La candidate bloquiste dans Mégantic-L'Érable, VirJiny Provost

Frasques de candidats sur les réseaux sociaux: pas de matière à débat, juge un politologue

La candidate du Bloc québécois dans Mégantic-L'Érable, VirJiny Provost, s'est fait connaître cette semaine après qu'Infoman eut déterré une vieille déclaration faite par la jeune femme de 18ans sur les réseaux sociaux, il y a un an. Qu'en est-il de la responsabilité des partis politiques dans leur sélection de candidatures et dans leur encadrement du Web dit social? Entretien avec Thierry Giasson, politologue et professeur à l'Université Laval.
Q Certains lecteurs ont qualifié le cas de VirJiny Provost de tempête dans un verre d'eau, alors que d'autres ont remis en question ses compétences pour devenir députée à 18 ans. Voyez-vous un réel enjeu politique soulevé par l'affaire du «cell», «du pénis» et «des chips»?
R Je pense qu'il n'y a pas vraiment de débat. Les médias, les journalistes sont tenus de couvrir les réseaux sociaux. C'est un beat électoral qui est de plus en plus usuel. Les journalistes se servent des réseaux sociaux pour faire leur collecte de l'information. On s'attend à ce qu'ils couvrent ça, trouvent les candidatures loufoques. Ils voient le bruit sur les médias sociaux. Ça leur donne l'impression que c'est un vrai débat. Mais je ne pense pas qu'il y avait matière. [...] Certains jeunes font un usage ludique [des réseaux sociaux], il y a des adultes qui en font des usages ludiques aussi. Il ne faut pas crier au loup parce que cette jeune fille-là est braquée. 
Q La réaction du Bloc québécois, son chef Gilles Duceppe en tête, a été de maintenir Mme Provost comme candidate. Quelle est la réaction idéale en pareille situation? 
R Elle a remporté l'investiture. Je pense que le Bloc partage une responsabilité pour la situation dans laquelle cette jeune femme-là se retrouve. Ils n'ont peut-être pas fait les validations du bulletin de candidature nécessaires. Maintenant, il faut qu'ils l'aiguillent dans la réaction. Ils sont d'ailleurs probablement en train d'établir un plan de réponse et sont en train de la préparer.

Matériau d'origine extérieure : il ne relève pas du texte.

/-- BRAKE_EVENT_INTERVAL (R503): the interval ends; assertions that fell in it are told in one event. -/
def doBrakeEventInterval (s : State) : State :=
  match s.power.brakeUntil with
  | none => s
  | some t =>
    if !s.alive || decide (s.hub.timer < t) then s
    else if s.power.brakeCount = 0 then { s with power := { s.power with brakeUntil := none } }
    else s.brakeEvent

/-- BRAKE_EVENT_INTERVAL. -/
def execBrakeEventInterval (s : State) : Host.Outcome State Fault Refusal := .next (doBrakeEventInterval s)

/-! ### Faults of the supply and of the clock -/

/-- The device stops until the next cold reset, with ALERT_N asserted. -/
def State.haltFor (s : State) (h : Halt) : State := s.modHub (fun x => { x with halt := some h, alertN := true })

/-- REFCLK_MISSING (R34): after 1 µs. -/
def doRefclkMissing (ns : Nat) (s : State) : State :=
  if s.hub.inReset || decide (ns < 1000) then s
  else (s.haltFor .refclk).modHub (fun h => { h with timerHeld := true })

/-- REFCLK_MISSING. -/
def execRefclkMissing (ns : Nat) (s : State) : Host.Outcome State Fault Refusal := .next (doRefclkMissing ns s)

/-- RAIL_OUT_OF_RANGE (R517): after 1 µs. -/
def doRailOutOfRange (ns : Nat) (s : State) : State :=
  if s.hub.inReset || decide (ns < 1000) then s
  else (s.haltFor .rail).modHub (fun h => { h with selfRefresh := true })

/-- RAIL_OUT_OF_RANGE. The rules name no effect that depends on which monitored rail left its range. -/
def execRailOutOfRange (rail ns : Nat) (s : State) : Host.Outcome State Fault Refusal :=
  let _ := rail
  .next (doRailOutOfRange ns s)

/-- Is this record an operation in flight on the tile? -/
def Rec.onTile (r : Rec) (n : Nat) : Bool := r.phase == .running && (match r.core with
  | some k => tileOf k == n
  | none => false)

/-! ### Temperature -/

/-- Level of a temperature, with the hysteresis of R508: lower limits of the levels, in 0.125 °C. -/
def levelOf (limits : List (Nat × Int)) (old : Nat) (temp : Int) : Nat :=
  (limits.filter (fun l => decide (l.2 ≤ temp) || (decide (l.1 ≤ old) && decide (l.2 - 16 < temp)))).foldl (fun a l => max a l.1) 0

/-- Limits of a logic die (Table 16-6). -/
def logicLimits : List (Nat × Int) := [(1, 760), (2, 800), (3, 840), (4, 880)]
/-- Level of a stack: levels 1 and 3 are those above 85 °C and 95 °C, and level 3 is left where the cap is lifted (Table 16-6, R184, R187). -/
def stackLevelOf (old : Nat) (temp : Int) : Nat :=
  if 800 ≤ temp || (decide (4 ≤ old) && decide (784 < temp)) then 4
  else if 760 < temp || (decide (3 ≤ old) && decide (744 < temp)) then 3
  else if 680 < temp || (decide (1 ≤ old) && decide (664 < temp)) then 1 else 0

/-- A sensor after a reading: temperature, level, invalid, valid readings in succession (R510). -/
def senseLogic (temp : Int) (level : Nat) (invalid : Bool) (valid : Nat) (reading : Option Int) : Int × Nat × Bool × Nat :=
  match reading with
  | none => (temp, max 3 level, true, 0)
  | some t =>
    let l := levelOf logicLimits level t
    if invalid && valid = 0 then (t, max 3 l, true, 1) else (t, l, false, 0)

/-- THERMAL_BRAKE_COMPARATOR (R508): at 105 °C the tile brakes at once. -/
def doThermalBrake (n : Nat) (temp : Int) (s : State) : State :=
  if s.hub.inReset || decide (temp < 840) || (s.power.tiles[n]?).isNone then s
  else (s.revokeTile n).modTile n (fun t => { t with brake := true })

/-- THERMAL_BRAKE_COMPARATOR. -/
def execThermalBrakeComparator (tile : Nat) (temp : Int) (s : State) : Host.Outcome State Fault Refusal :=
  .next (doThermalBrake tile temp s)

/-- Is a die position that of a logic die: a compute, hub or link die (Table 13-8)? -/
def logicDie (die : Nat) : Bool := decide (die < 6) || (decide (30 ≤ die) && decide (die < 33))

/-- THERM_TRIP_COMPARATOR (R522): a logic die at 112 °C asserts THERM_TRIP_N, even while RESET_N is asserted. -/
def execThermTripComparator (die : Nat) (temp : Int) (s : State) : Host.Outcome State Fault Refusal :=
  .next (if logicDie die && decide (896 ≤ temp) then s.modHub (fun h => { h with thermTripN := true }) else s)

/-- Refresh multiple of a stack for a temperature, with hysteresis (R184). -/
def refreshOf (old : Nat) (temp : Int) : Nat :=
  if 760 < temp || (old == 4 && decide (744 < temp)) then 4
  else if 680 < temp || (2 ≤ old && decide (664 < temp)) then 2 else 1

/-- The level of a stack that the Bursar reads: one with an invalid sensor acts as above 95 °C (R185). -/
def Stack.levelNow (x : Stack) : Nat := if x.invalid then max 3 (stackLevelOf x.level x.temp) else stackLevelOf x.level x.temp

/-- A report of a stack's sensor (R184, R185, R187). -/
def Stack.report (x : Stack) (reading : Option Int) : Stack :=
  match reading with
  | none => { x with invalid := true, valid := 0, refresh := 4, capped := true }
  | some t =>
    if x.invalid && x.valid = 0 then { x with temp := t, valid := 1 }
    else
      let r := refreshOf x.refresh t
      { x with temp := t, invalid := false, valid := 0, refresh := r, capped := r == 4 }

On est un peu dans le registre de Ruth Ellen Brosseau [NPD, voyage à Las Vegas pendant la campagne de 2011]. Il va y avoir une réaction, on va expliquer la situation. [...] On va devoir lui fournir un soutien.
Q Est-il correct de penser qu'avec les réseaux sociaux, de plus en plus de candidats ou de candidates se retrouveront dans l'embarras? 

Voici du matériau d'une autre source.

/-- The checks after the slots are read: the status, or the no-op of R79. -/
def matCheck (c : Ctx) (x : Queue) (g : MatArgs) (slots : List (Nat × ScaleSlot)) : Option (Option Status) :=
  firstOf [
    (slots.any (fun y => decide (3 ≤ y.2.fmt)), some .reservedSet),
    (g.m == 0 || g.n == 0 || g.k == 0, none),
    (g.inconsistent slots, some .badOperand),
    (g.beyond c x, some .extent),
    (g.collides, some .badOperand)]

/-! ### Column sums -/

/-- One product of an output: its exact value without block scales, the exponent of the scales, and what R64 asks of its
elements. -/
structure Term where
  val : XVal
  sh : Int
  nan : Bool
  inf : Bool
  deriving DecidableEq, Repr

/-- The product of two elements, with the scales of their blocks. -/
def termOf (fa fb : Fmt) (wa wb sa sb : Nat) : Term :=
  let x := fa.elem.decode wa
  let y := fb.elem.decode wb
  let mx := fa.isMx
  { val := (x.mul y).1, sh := if mx then (sa : Int) + sb - 254 else 0,
    nan := x.isNan || y.isNan || (mx && (sa == 0xFF || sb == 0xFF)), inf := x.isInf || y.isInf }

/-- The top of the window at level 0 (Table 03-5). -/
def windowTop (fa fb : Fmt) : Int :=
  match fa, fb with
  | .mxfp4, _ => 8
  | .e5m2, .e5m2 | .mxE5M2, .mxE5M2 => 34
  | .e4m3, .e4m3 | .mxE4M3, .mxE4M3 => 20
  | _, _ => 27

/-- A finite value entered in a register whose least unit is `2^u`: the nearest number of units, ties to even, and whether
that changed it (R83). -/
def enter (u : Int) (x : XVal) : Int × Bool :=
  match x with
  | .num neg mag exp =>
    let (n, rem, den) := splitUnits mag exp u
    let k : Nat := if roundsUp .rne n rem den then n + 1 else n
    (if neg then -(k : Int) else k, rem != 0)
  | .nan | .inf _ => (0, false)

/-- The sum of entered values. -/
def enterAll (u : Int) (l : List XVal) : Int × Bool :=
  l.foldl (fun acc x => let e := enter u x
                        (acc.1 + e.1, acc.2 || e.2)) (0, false)

/-- A column sum as it is committed: units, the exponent of one unit, the replay level, and what happened. -/
structure ColSum where
  units : Int := 0
  exp : Int := 0
  level : Nat := 0
  inexact : Bool := false
  sat : Bool := false
  deriving DecidableEq, Repr

/-- The sum at a level of the window. -/
def sumAt (T e : Int) (vals : List XVal) (level : Nat) : ColSum × Bool :=
  let u := e + T - 68 + 8 * level
  let s := enterAll u vals
  ({ units := s.1, exp := u, level := level, inexact := s.2 }, decide (2 ^ 68 ≤ s.1.natAbs))

/-- The shared exponent of a pass for an output (R83): the largest scale of its blocks; 0 without scales. -/
def sharedExp (ts : List Term) : Int := match ts with
  | [] => 0
  | t :: rest => rest.foldl (fun m x => max m x.sh) t.sh

/-- The column sum of R83 with the replay of R87: the finest window in which it does not overflow; at level 2 it saturates. -/
def colSum8 (fa fb : Fmt) (ts : List Term) : ColSum :=
  let T := windowTop fa fb
  let e := sharedExp ts
  let vals := ts.map (fun t => t.val.shift t.sh)
  let s0 := sumAt T e vals 0
  if !s0.2 then s0.1
  else
    let s1 := sumAt T e vals 1
    if !s1.2 then s1.1
    else
      let s2 := sumAt T e vals 2
      if !s2.2 then s2.1
      else { s2.1 with units := if s2.1.units < 0 then -(2 ^ 68 - 1) else 2 ^ 68 - 1, sat := true }

/-- The exponent of the largest of a list of values, if one is not zero. -/
def topExp (l : List XVal) : Option Int := l.foldl (fun acc x => match x with
  | .num _ mag exp => if mag = 0 then acc else
      let k := floorLog2 mag exp
      (match acc with
       | some m => some (max m k)
       | none => some k)
  | .nan | .inf _ => acc) none

/-- The column sum of R85: the window follows the largest product. -/
def colSum16 (ts : List Term) : ColSum :=
  let vals := ts.map (fun t => t.val)
  match topExp vals with
  | none => {}
  | some e =>
    let s := enterAll (e - 56) vals
    { units := s.1, exp := e - 56, inexact := s.2 }

/-- The column sum of a pass. -/
def colSum (fa fb : Fmt) (ts : List Term) : ColSum := if wideFmt fa then colSum16 ts else colSum8 fa fb ts

/-- Is the column one of R84, that takes the result of R64? -/
def special (ts : List Term) : Bool := ts.any (fun t => t.nan || t.inf)

/-- The value of a committed sum, less the exponents of the slots (R86). -/
def ColSum.val (c : ColSum) (slotExp : Int) : XVal := XVal.ofInt c.units (c.exp - slotExp) false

R Le Parti conservateur et l'Alliance canadienne ont caché des candidatures des ultracatholiques [au début des années 2000]. On était à l'ère d'Internet et il n'y avait pas encore de réseaux sociaux. Il y a toujours eu des candidats plus ou moins embarrassants. [...] C'est évident qu'avant l'arrivée des médias sociaux il y avait des candidats qui avaient malmené leurs formations. [...] Je crois que les partis sont de plus en plus efficaces à faire le ménage. Il y a des gens qui coachent les partis politiques sur le bon usage des médias sociaux, comment on épaule et on soutient des candidats.
Q Les réseaux sociaux, importants ou pas en politique? 
R Extraordinairement importants. La campagne qu'on vit aujourd'hui et la campagne de 2011 n'ont rien à voir. Les trois grandes formations nationales ont investi une fortune en campagne Web. Le Parti conservateur avait déjà une immense marge d'avance, les libéraux et les néo-démocrates se sont mis au goût du jour.